▸ **Records supplied**
-- ==== Sys2Proof/Machine/Storage.lean ====
section
/-!
DEFINITION. The storage controller: queue pairs, commands, write buffer, namespaces, encryption, wear, scrub and health
(R628–R658).
-/

namespace Sys2Proof.Machine

def StgCmd.tags (c : StgCmd) : Tags := ⟨c.tid, c.w⟩
def State.cmd (s : State) (k : Nat) : Option StgCmd := s.stg.cmds.find? fun c => c.entry == k
def State.setCmd (s : State) (c : StgCmd) : State :=
  { s with stg := { s.stg with cmds := s.stg.cmds.map fun x => if x.entry == c.entry then c else x } }
def State.dropCmd (s : State) (k : Nat) : State :=
  { s with stg := { s.stg with cmds := s.stg.cmds.filter fun c => c.entry != k } }
/-- A command ends; a denial is reported (R19). -/
def State.cmdEnd (s : State) (c : StgCmd) (st : Status) (info : Nat := 0) : State :=
  (if st = .access then s.reportAt 0x0003 c.addr c.tags else s).setCmd { c with ended := some (st, info), keyWait := none }

/-- A fault record of a command: namespace and queue pair, and a logical block (R658, R682). -/
def State.cmdReport (s : State) (id : Nat) (c : StgCmd) (lba : Nat) : State := s.report id (c.ns + c.qp * 256) lba c.tid c.w

/-- The namespace table (R630). -/
def State.ns (s : State) (n : Nat) : Option NsRec := (s.nand.table.find? fun p => p.1 == n).map (·.2)
def State.setNs (s : State) (n : Nat) (r : Option NsRec) : State :=
  let rest := smErase n s.nand.table
  { s with nand := { s.nand with table := match r with | some r => smInsert n r rest | none => rest } }

/-! ### Blocks (R637–R640, R643) -/

/-- Key of a logical block in the mapping. -/
def blkKey (ns lba : Nat) : Nat := ns * 2 ^ 40 + lba
def zeroBlock : List Byte := List.replicate 4096 0

/-- A block as it is stored: the newest buffered content, else the NAND's; none for a block never written or trimmed. -/
def State.storedBlock (s : State) (ns lba : Nat) : Option (List Byte) :=
  match s.stg.buf.reverse.find? fun b => b.ns == ns && b.lba ≤ lba && lba < b.lba + b.cnt with
  | some b => b.data
  | none => let d := smGet (fun _ => []) s.nand.blocks (blkKey ns lba); if d.isEmpty then none else some d

/-- The inline engine: a block under the namespace's key, its data unit number the LBA (R643). -/
def State.inline (s : State) (dec : Bool) (ns : Nat) (r : NsRec) (lba : Nat) (b : List Byte) : List Byte :=
  if r.enc = 0 then b else match s.nsKey ns r with
    | some k => xts dec k (leBytes 16 lba) b
    | none => b

/-- What a READ of a block gives. -/
def State.readBlock (s : State) (ns : Nat) (r : NsRec) (lba : Nat) : List Byte :=
  match s.storedBlock ns lba with | some b => s.inline true ns r lba b | none => zeroBlock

▸ **Exercise goal**
Write out the listing exactly from its first line to the line containing "def blkKey (ns". Both of those lines belong in the answer.

▸ **Task solution**
-- ==== Sys2Proof/Machine/Storage.lean ====
section
/-!
DEFINITION. The storage controller: queue pairs, commands, write buffer, namespaces, encryption, wear, scrub and health
(R628–R658).
-/

namespace Sys2Proof.Machine

def StgCmd.tags (c : StgCmd) : Tags := ⟨c.tid, c.w⟩
def State.cmd (s : State) (k : Nat) : Option StgCmd := s.stg.cmds.find? fun c => c.entry == k
def State.setCmd (s : State) (c : StgCmd) : State :=
  { s with stg := { s.stg with cmds := s.stg.cmds.map fun x => if x.entry == c.entry then c else x } }
def State.dropCmd (s : State) (k : Nat) : State :=
  { s with stg := { s.stg with cmds := s.stg.cmds.filter fun c => c.entry != k } }
/-- A command ends; a denial is reported (R19). -/
def State.cmdEnd (s : State) (c : StgCmd) (st : Status) (info : Nat := 0) : State :=
  (if st = .access then s.reportAt 0x0003 c.addr c.tags else s).setCmd { c with ended := some (st, info), keyWait := none }

/-- A fault record of a command: namespace and queue pair, and a logical block (R658, R682). -/
def State.cmdReport (s : State) (id : Nat) (c : StgCmd) (lba : Nat) : State := s.report id (c.ns + c.qp * 256) lba c.tid c.w

/-- The namespace table (R630). -/
def State.ns (s : State) (n : Nat) : Option NsRec := (s.nand.table.find? fun p => p.1 == n).map (·.2)
def State.setNs (s : State) (n : Nat) (r : Option NsRec) : State :=
  let rest := smErase n s.nand.table
  { s with nand := { s.nand with table := match r with | some r => smInsert n r rest | none => rest } }

/-! ### Blocks (R637–R640, R643) -/

/-- Key of a logical block in the mapping. -/
def blkKey (ns lba : Nat) : Nat := ns * 2 ^ 40 + lba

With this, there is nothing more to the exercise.